**Directions**
Look through the entries below. Report each line that has the word "section" in it.

Collected data entries

-- ==== Sys2Proof/Syntax.lean ====
section
/-! DEFINITION. The commands of the CM-40: one constructor for each row of spec/opcode_table.json.
The operands are what the event or the request carries. Request fields have the widths of R190 and stand
in the order of section 11.7.2, so that every value a frame can carry is an operand. -/

namespace Sys2Proof

/-- The state of the driver's alarm line as sampled (R105). -/
inductive Line where
  | released
  | asserted
  deriving DecidableEq, Repr

/-- The two microphone inputs (R51). -/
inductive Mic where
  | micA
  | micB
  deriving DecidableEq, Repr

/-- The four status fields of an upstream slot (R156). -/
inductive StatusField where
  | headphone
  | call
  | screen
  | knob
  deriving DecidableEq, Repr

/-- An upstream berth slot as it arrives (R156, section 11.7.9): the echoed frame number, the status
byte, the 48 loopback words and the CRC-16 received. -/
structure UpSlot where
  echo     : BitVec 16
  status   : Byte
  loopback : List Sample
  crc      : BitVec 16
  deriving DecidableEq, Repr

/-- The commands: the events on the part's pins and paths, and the host's requests. A request's first
operand is the serial of its link frame (R176). -/
inductive Instr where
  /-- POWER_ON_RESET (R189): the RESET pin. -/
  | powerOnReset
  /-- LANE_FRAME_START (R147), issued by the timer's oscillator. `line` is the alarm line sampled at it (R106). -/
  | laneFrameStart (line : Line)
  /-- PORT_FRAME_STROBE (R147). `line` is the alarm line sampled, should the strobe issue a lane frame start. -/
  | portFrameStrobe (line : Line)
  /-- REFERENCE_LOST (R149). -/
  | referenceLost
  /-- SWITCH_GUARD_EXPIRED (R7) at one berth. -/
  | switchGuardExpired (berth : Berth)
  /-- PROGRAMME_STALL (R28) of one programme. -/
  | programmeStall (programme : ProgrammeNo)
  /-- CELL_ARRIVAL (R24): programme number, entry-point flag and 250 bytes of video. -/
  | cellArrival (programme : Byte) (entry : Bool) (video : List Byte)
  /-- AUDIO_BLOCK_ARRIVAL (R26): programme number, track field, the stereo pairs of each track, and
  whether the arrival was complete before the lane frame start that ends the frame it began in. -/
  | audioBlockArrival (programme trackField : Byte) (tracks : List (List (Sample × Sample))) (complete : Bool)
  /-- MIC_SAMPLE (R51). -/
  | micSample (mic : Mic) (sample : Sample)
  /-- REPEAT_END (R48). -/
  | repeatEnd
  /-- GAP_END (R49). -/
  | gapEnd
  /-- LIVE_TIMEOUT (R52). -/
  | liveTimeout
  /-- PEAK_PERIOD_END (R102). -/
  | peakPeriodEnd
  /-- ALARM_ACCEPTED (R106). -/
  | alarmAccepted
  /-- SECOND_TICK (R115). -/
  | secondTick
  /-- MINUTE_TICK (R115). -/
  | minuteTick
  /-- RING_LIMIT (R139) of the wake entry of one berth. -/
  | ringLimit (berth : Berth)
  /-- LANE_TRAINED (R153). -/
  | laneTrained (lane : LaneNo)
  /-- LANE_SYNC_LOSS (R153). -/
  | laneSyncLoss (lane : LaneNo)
  /-- TRAILER_ARRIVAL (R153): the echoed frame number and the CRC received. -/
  | trailerArrival (lane : LaneNo) (echo crc : BitVec 16)
  /-- UPSTREAM_SLOT (R156) of one berth. -/
  | upstreamSlot (berth : Berth) (slot : UpSlot)
  /-- BERTH_PRESENT (R157). -/
  | berthPresent (berth : Berth)
  /-- BERTH_ABSENT (R157). -/
  | berthAbsent (berth : Berth)
  /-- STATUS_FIELD_ACCEPTED (R158) of one field of one berth. -/
  | statusFieldAccepted (berth : Berth) (field : StatusField)
  /-- AUTO_SNAPSHOT (R171). -/
  | autoSnapshot
  /-- FRAME_RECEIVED (R178): the line bytes up to the one that completes a frame, taken in order. -/
  | frameReceived (bytes : List Byte)
  /-- INTER_BYTE_GAP (R178): more than 2 ms without a byte. -/
  | interByteGap
  /-- UNKNOWN_REQUEST (R180): a request frame of an unassigned kind. -/
  | unknownRequest (kind serial : Byte) (payload : List Byte)
  /-- TRANSMIT_FRAME_DONE (R182). -/
  | transmitFrameDone
  /-- RESTART_RESET (R188). -/
  | restartReset
  /-- STATUS (R187). -/
  | status (serial : Byte)
  /-- RESTART (R188). -/
  | restart (serial : Byte)
  /-- SETTING_SET (R185). -/
  | settingSet (serial number : Byte) (value : BitVec 16)
  /-- SETTING_GET (R186). -/
  | settingGet (serial number : Byte)
  /-- CURVE_SET (R88): 16 values, step 0 first. -/
  | curveSet (serial : Byte) (values : List (BitVec 16))
  /-- CURVE_GET (R88). -/
  | curveGet (serial : Byte)
  /-- ROUTE_SET (R3). -/
  | routeSet (serial : Byte) (berths : BerthSet) (programme language conditioning card cap speaker takeNow : Byte)
  /-- TAKE (R5). -/
  | take (serial : Byte)
  /-- ROUTE_GET (R19). -/
  | routeGet (serial berth : Byte)
  /-- BERTH_STATUS (R20). -/
  | berthStatus (serial berth : Byte)
  /-- PROGRAMME_SET (R32). -/
  | programmeSet (serial programme tracks : Byte)
  /-- PROGRAMME_STATUS (R33). -/
  | programmeStatus (serial programme : Byte)
  /-- REFERENCE_SET (R148). -/
  | referenceSet (serial reference : Byte)
  /-- ANNOUNCE (R41). -/
  | announce (serial id cls origin clip : Byte) (berths : BerthSet) (repeats card : Byte)
  /-- ANN_END (R53). -/
  | annEnd (serial id : Byte)
  /-- ANN_WITHDRAW (R54). -/
  | annWithdraw (serial id : Byte)
  /-- ANN_LIST (R56). -/
  | annList (serial : Byte)
  /-- CLIP_OPEN (R72). -/
  | clipOpen (serial clip variant : Byte) (count : BitVec 32)
  /-- CLIP_DATA (R74). -/
  | clipData (serial clip variant : Byte) (offset : BitVec 32) (count : BitVec 16) (samples : List Sample)
  /-- CLIP_ABORT (R77). -/
  | clipAbort (serial clip variant : Byte)
  /-- CLIP_DELETE (R78). -/
  | clipDelete (serial clip : Byte)
  /-- CLIP_INFO (R80). -/
  | clipInfo (serial clip : Byte)
  /-- CLOCK_SET (R118). -/
  | clockSet (serial day hour minute second : Byte)
  /-- CLOCK_GET (R120). -/
  | clockGet (serial : Byte)
  /-- STOP_SET (R126). -/
  | stopSet (serial stop : Byte) (eta : BitVec 16) (nameClip : Byte)
  /-- STOP_PASSED (R127). -/
  | stopPassed (serial stop : Byte)
  /-- STOP_CLEAR (R128). -/
  | stopClear (serial stop : Byte)
  /-- STOP_LIST (R129). -/
  | stopList (serial : Byte)
  /-- WAKE_SET (R132). -/
  | wakeSet (serial berth stop lead : Byte)
  /-- WAKE_CANCEL (R133). -/
  | wakeCancel (serial berth : Byte)
  /-- WAKE_LIST (R134). -/
  | wakeList (serial : Byte)
  /-- EMERGENCY_CLEAR (R109). -/
  | emergencyClear (serial : Byte)
  /-- LANE_SET (R151). -/
  | laneSet (serial lane enable : Byte)
  /-- LANE_RESET (R152). -/
  | laneReset (serial lane : Byte)
  /-- LANE_TEST_START (R163). -/
  | laneTestStart (serial : Byte) (berths : BerthSet)
  /-- LANE_TEST_STOP (R167). -/
  | laneTestStop (serial : Byte)
  /-- COUNTERS_SNAPSHOT (R172). -/
  | countersSnapshot (serial : Byte)
  /-- COUNTERS_READ (R173). -/
  | countersRead (serial group first count : Byte)
  /-- SYNC_BYTE (R178): a byte 0xA7 arrives on the control link. -/
  | syncByte
  /-- LENGTH_ABOVE_1000 (R178): the two length bytes of a frame in assembly, giving a length above 1000. -/
  | lengthAbove1000 (high low : Byte)
  deriving DecidableEq, Repr

end Sys2Proof
end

**Answer to the exercise**
section
in the order of section 11.7.2, so that every value a frame can carry is an operand. -/
/-- An upstream berth slot as it arrives (R156, section 11.7.9): the echoed frame number, the status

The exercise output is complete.